-- ==== Sys2Proof/Certificates/Slice0/Obligations.lean ====
section
/-! DEFINITION. The statements for the provers: what the rules of spec/ say the commands do to the package. -/

open Sys2Proof Sys2Proof.Machine

/-! ### Tile instructions: scalar, predicate and descriptor registers -/

/-- R206, R245, R285: SALU's result for every form, and that nothing else changes. SLI, PCMP, PLOG, SETS and GETS write the register
that DST names; nothing else changes but the pc. A write to p0 is ignored. -/
def Obligations.ScalarResults : Prop :=
  (∀ (d : Fin 4) (t : Fin 4096) (w : IFields) (s : State), s.takes d t 0x50 w = true →
    exec (.salu d t w) s = .next (s.issuedAs d t { s.lt d t with
      sregs := Assoc.put (s.lt d t).sregs (opIdx w.dst) (saluWord w.fmt.toNat ((s.lt d t).word w.srca) ((s.lt d t).word2 w)) 0#32
      pc := (s.lt d t).pc + 16 })) ∧
  (∀ (d : Fin 4) (t : Fin 4096) (w : IFields) (s : State),
    (s.takes d t 0x51 w = true → exec (.sli d t w) s = .next (s.issuedAs d t { s.lt d t with
      sregs := Assoc.put (s.lt d t).sregs (opIdx w.dst) (w.imm.setWidth 32) 0#32
      pc := (s.lt d t).pc + 16 })) ∧
    (s.takes d t 0x52 w = true → exec (.pcmp d t w) s = .next (s.issuedAs d t { s.lt d t with
      preds := predWith (s.lt d t).preds (opIdx w.dst) (pcmpWord w.fmt.toNat ((s.lt d t).word w.srca) ((s.lt d t).word2 w))
      pc := (s.lt d t).pc + 16 })) ∧
    (s.takes d t 0x53 w = true → exec (.plog d t w) s = .next (s.issuedAs d t { s.lt d t with
      preds := predWith (s.lt d t).preds (opIdx w.dst)
        (let a := (s.lt d t).pred (opIdx w.srca)
         let b := (s.lt d t).pred (opIdx w.srcb)
         match w.fmt.toNat with
         | 0 => a && b
         | 1 => a || b
         | 2 => a ^^ b
         | _ => a && !b)
      pc := (s.lt d t).pc + 16 })) ∧
    (s.takes d t 0x55 w = true → exec (.sets d t w) s = .next (s.issuedAs d t { s.lt d t with
      lr := Assoc.put (s.lt d t).lr (opIdx w.dst - 0x20) ((s.lt d t).word w.srca) 0#32
      pc := (s.lt d t).pc + 16 })) ∧
    (s.takes d t 0x54 w = true → specLayer (opIdx w.srca) = true → (s.lt d t).stepWaits = true →
      exec (.gets d t w) s = .next (s.hold d t ⟨0x54, w, []⟩)) ∧
    (s.takes d t 0x54 w = true →
      (specLayer (opIdx w.srca) = true → (s.lt d t).stepWaits = false ∧ (s.layer d (w.imm.toNat % 4096)).isSome = true) →
      exec (.gets d t w) s = .next (s.issuedAs d t { s.lt d t with
        sregs := Assoc.put (s.lt d t).sregs (opIdx w.dst)
          (BitVec.ofNat 32 (s.special (s.tc d t ⟨0x54, w, []⟩) (opIdx w.srca) ((s.layer d (w.imm.toNat % 4096)).getD 0))) 0#32
        pc := (s.lt d t).pc + 16 })))

/-- R257: TDLD, TDST and TDADJ, with the alignment fault and the address fault of the first two. -/
def Obligations.DescriptorMoves : Prop :=
  ∀ (d : Fin 4) (t : Fin 4096) (w : IFields) (s : State),
    let x := s.lt d t
    let p := x.phys.getD 0
    (s.takes d t 0x04 w = true →
      let a := (x.word w.srca).toNat
      let u := s.paneTouch p a 32
      (hazard x.inc [(a, 32)] [] [] = true → exec (.tdld d t w) s = .next (s.hold d t ⟨0x04, w, []⟩)) ∧
      (hazard x.inc [(a, 32)] [] [] = false → a % 32 ≠ 0 → exec (.tdld d t w) s = .next (s.raiseFault d t ⟨3, 2, a⟩ x.pc (instrLow 0x04 w))) ∧
      (hazard x.inc [(a, 32)] [] [] = false → a % 32 = 0 → 524288 < a + 32 →
        exec (.tdld d t w) s = .next (s.raiseFault d t ⟨4, 2, max a 524288⟩ x.pc (instrLow 0x04 w))) ∧
      (a % 32 = 0 → a + 32 ≤ 524288 → ppsn (u.paneRead p a 32) = false → hazard x.inc [(a, 32)] [] [] = false →
        exec (.tdld d t w) s = .next ((u.setLt d t { u.lt d t with
          tds := Assoc.put (u.lt d t).tds (opIdx w.dst) (BitVec.ofNat 256 (leNat (pvals (u.paneRead p a 32)))) 0#256 }).started
            d t [(a, 32)] [] [32 + opIdx w.dst] .plain))) ∧
    (s.takes d t 0x05 w = true →
      let a := (x.word w.dst).toNat
      (hazard x.inc [] [(a, 32)] [] = true → exec (.tdst d t w) s = .next (s.hold d t ⟨0x05, w, []⟩)) ∧
      (hazard x.inc [] [(a, 32)] [] = false → a % 32 ≠ 0 → exec (.tdst d t w) s = .next (s.raiseFault d t ⟨3, 1, a⟩ x.pc (instrLow 0x05 w))) ∧
      (hazard x.inc [] [(a, 32)] [] = false → a % 32 = 0 → 524288 < a + 32 →
        exec (.tdst d t w) s = .next (s.raiseFault d t ⟨4, 1, max a 524288⟩ x.pc (instrLow 0x05 w))) ∧
      (a % 32 = 0 → a + 32 ≤ 524288 → hazard x.inc [] [(a, 32)] [] = false →
        exec (.tdst d t w) s = .next ((s.paneWrite p a (clean (leBytes 32 (x.td (opIdx w.srca)).toNat))).started
          d t [] [(a, 32)] [] .plain))) ∧
    (s.takes d t 0x06 w = true →
      ∃ v : Desc,
        exec (.tdadj d t w) s = .next (s.issuedAs d t { x with
          tds := Assoc.put x.tds (opIdx w.dst) v 0#256
          pc := x.pc + 16 }) ∧
        (let hi := (adjField w.fmt.toNat).1
         let lo := (adjField w.fmt.toNat).2
         let o := x.td (opIdx w.dst)
         ((fld v.toNat hi lo : Int) = (fld o.toNat hi lo + (x.word w.srca).toInt) % 2 ^ (hi + 1 - lo)) ∧
         ∀ i, i < lo ∨ hi < i → v.getLsbD i = o.getLsbD i))

/-- R284: BR's target, the block fault of a target outside the block, and the fall through on a false predicate. -/
def Obligations.BranchTarget : Prop :=
  ∀ (d : Fin 4) (t : Fin 4096) (w : IFields) (s : State),
    let x := s.lt d t
    let tgt := (BitVec.ofInt 64 ((x.pc : Int) + 16 * (w.imm.setWidth 32).toInt)).toNat
    (s.takes d t 0x44 w = true → x.bstart ≤ tgt → tgt ≤ x.bend →
      exec (.br d t w) s = .next (s.jumped d t tgt)) ∧
    (s.takes d t 0x44 w = true → (tgt < x.bstart ∨ x.bend < tgt) →
      exec (.br d t w) s = .next (s.raiseFault d t ⟨0x0D, 5, 0⟩ x.pc (instrLow 0x44 w))) ∧
    (s.looks d t = true → encCheck 0x44 w = none → hazard x.inc [] [] (instrRegs 0x44 w) = false → x.executes w = false →
      exec (.br d t w) s = .next (s.passed d t))

/-- R217, R221, R283: BLKEND ends the block and leaves the live mask, the merged wait conditions, the address of the next block
and the halt request; a bad live entry and a bad wait word raise their faults, the live-region fault before the block fault. -/
def Obligations.BlockEnd : Prop :=
  ∀ (d : Fin 4) (t : Fin 4096) (w : IFields) (s : State),
    let x := s.lt d t
    let ws : List Nat := if opNone w.srca then [] else
      [(x.word w.srca).toNat, x.sreg (opIdx w.srca + 1), x.sreg (opIdx w.srca + 2), x.sreg (opIdx w.srca + 3)]
    let off := (w.imm >>> 16).setWidth 32
    let liveBroken := ∃ n : Nat, n < 16 ∧ w.imm.getLsbD n = true ∧
      (2 ^ 21 ≤ x.lreg n ∨ 1024 < x.lreg n % 1024 + x.lreg n / 1024 % 2048)
    let waitBroken := ∃ c ∈ ws, c % 2 ^ 16 ≠ 0 ∧ 2 ^ 20 ≤ c
    s.takes d t 0x43 w = true →
      (liveBroken → exec (.blkend d t w) s = .next (s.raiseFault d t ⟨0x0C, 7, 0⟩ x.pc (instrLow 0x43 w))) ∧
      (¬ liveBroken → waitBroken → exec (.blkend d t w) s = .next (s.raiseFault d t ⟨0x0D, 2, 0⟩ x.pc (instrLow 0x43 w))) ∧
      (¬ liveBroken → ¬ waitBroken → exec (.blkend d t w) s = .next (s.issuedAs d t { x with
        phase := .ended
        live := w.imm.toNat % 2 ^ 16
        waits := ((List.range 16).map (fun n =>
          (n, ((ws.filter (fun c => c / 2 ^ 16 % 16 == n)).map (· % 2 ^ 16)).sum))).filter (fun c => c.2 != 0)
        next := (BitVec.ofInt 64 ((x.pc : Int) + 16 * (if off = 0#32 then 1 else off.toInt))).toNat
        haltReq := w.imm.getLsbD 48
        pc := x.pc + 16 }))

/-- R222, R278, R279, R282, R281, R351, R352: FENCE issues only when nothing is incomplete, and waits in the buffer otherwise; RECV takes
its arrivals at once when they are there; SYNC adds one arrival to every member, or raises the tile-range fault. EPOCH in both forms. A
step counts in the casement and stays open; a token of the master passes at once on a casement of one member, and otherwise leaves for
the next member. -/
def Obligations.SyncForms : Prop :=
  (∀ (d : Fin 4) (t : Fin 4096) (w : IFields) (s : State),
    let x := s.lt d t
    (s.takes d t 0x42 w = true → x.inc = [] → exec (.fence d t w) s = .next (s.passed d t)) ∧
    (s.takes d t 0x42 w = true → x.inc ≠ [] →
      exec (.fence d t w) s = .next (s.setLt d t { x with ibuf := [⟨0x42, w, []⟩] })) ∧
    (s.takes d t 0x39 w = true →
      let n := w.imm.toNat % 16
      let c := w.imm.toNat / 16 % 2 ^ 16
      (c ≤ x.acnt n →
        exec (.recv d t w) s = .next ((s.grant (arbPlace (s.dispOf d t))).issuedAs d t { x with
          ac := Assoc.put x.ac n (BitVec.ofNat 32 (x.acnt n - c)) 0#32
          pc := x.pc + 16 })) ∧
      (x.acnt n < c → ∃ u, exec (.recv d t w) s = .next u ∧ u.lt d t = { x with
        pc := x.pc + 16
        nextId := x.nextId + 1
        inc := x.inc ++ [⟨x.nextId, [], [], [], .recv n c⟩] })) ∧
    (s.takes d t 0x40 w = true →
      let first := w.imm.toNat % 2 ^ 12
      let count := w.imm.toNat / 2 ^ 12 % 2 ^ 13
      let n := w.imm.toNat / 2 ^ 25 % 16
      (first + count ≤ (s.casement d).nlt →
        exec (.sync d t w) s = .next (((List.range count).foldl (fun u i => u.arrive d (first + i) n) s).passed d t)) ∧
      ((s.casement d).nlt < first + count →
        exec (.sync d t w) s = .next (s.raiseFault d t ⟨0x0B, 5, 0⟩ x.pc (instrLow 0x40 w))))) ∧
  (∀ (d : Fin 4) (t : Fin 4096) (w : IFields) (s : State), s.takes d t 0x41 w = true →
    let x := s.lt d t
    let k := s.tc d t ⟨0x41, w, []⟩
    (w.fmt ≠ 1#4 → x.stepOpen = false →
      let u := (s.setCas d { s.casement d with steps := (s.casement d).steps + 1 }).setLt d t
        { x with stepOpen := true, stepAt := x.nextId }
      exec (.epochStep d t w) s = .next (if w.imm.getLsbD 0 then u.started d t [] [] [] .step else u.passed d t)) ∧
    (w.fmt = 1#4 → s.tokenBad k = true →
      exec (.epochToken d t w) s = .next (s.raiseFault d t ⟨0x0E, 0, 0⟩ x.pc (instrLow 0x41 w))) ∧
    (w.fmt = 1#4 → s.tokenBad k = false → (s.fab d).tokOut = none →
      ((s.members d).length ≤ 1 →
        exec (.epochToken d t w) s = .next (((s.setReg (rFab d 0x10) (s.reg (rFab d 0x10) + 1#32)).ripen d).passed d t)) ∧
      (1 < (s.members d).length →
        let u := s.setFab d { s.fab d with tokOut := some ((t : Nat), x.nextId) }
        exec (.epochToken d t w) s = .next
          ((u.sendTo (u.successor d) (u.fabTag d) 0 (.token (s.reg (rFab d 0x10) + 1#32).toNat)).1.started d t [] [] [] .token))))

/-- R220, R222, R277: one arrival at a counter that is not full: the counter rises by one, one grant of the placement arbiter of the
Dispatcher that holds the tile is numbered, an event tells a stall that it brings about, and nothing else changes; a full counter
stays and an event is raised. The delivery of a
SEND writes its payload, counts one arrival, and leaves the SEND to complete. -/
def Obligations.Arrivals : Prop :=
  (∀ (d t n : Nat) (s : State), n < 16 →
    ((s.lt d t).acnt n < 2 ^ 32 - 1 →
      (let u := (s.grant (arbPlace (s.dispOf d t))).setLt d t { s.lt d t with
         ac := Assoc.put (s.lt d t).ac n (BitVec.ofNat 32 ((s.lt d t).acnt n + 1)) 0#32 }
       s.arrive d t n = if s.stalled d = false ∧ u.stalled d = true then
         u.postArb (arbPlace d) { kind := 4, unit := d, ctag := u.tagOf d } else u) ∧
      ((s.arrive d t n).lt d t).acnt n = (s.lt d t).acnt n + 1) ∧
    ((s.lt d t).acnt n = 2 ^ 32 - 1 →
      ((s.arrive d t n).lt d t).acnt n = 2 ^ 32 - 1 ∧
      s.arrive d t n = (s.grant (arbPlace (s.dispOf d t))).post { kind := 4, unit := (s.lt d t).phys.getD 0, ctag := s.tagOf d,
                                                                  arbseq := s.arbN (arbPlace (s.dispOf d t)), info := t + n * 2 ^ 12 })) ∧
  (∀ (d : Fin 4) (t : Fin 4096) (id : Nat) (s : State) (i : Inc) (x : SendOp),
    (s.lt d t).inc.find? (fun j => j.id == id) = some i → i.kind = .send x →
      exec (.sendDelivery d t id) s = .next ((s.sendDeliver d t x).setInc d t id .plain))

### Problem
Could you show every line of the listing that holds the string "then"?

### Response below
    let ws : List Nat := if opNone w.srca then [] else
        next := (BitVec.ofInt 64 ((x.pc : Int) + 16 * (if off = 0#32 then 1 else off.toInt))).toNat
      exec (.epochStep d t w) s = .next (if w.imm.getLsbD 0 then u.started d t [] [] [] .step else u.passed d t)) ∧
       s.arrive d t n = if s.stalled d = false ∧ u.stalled d = true then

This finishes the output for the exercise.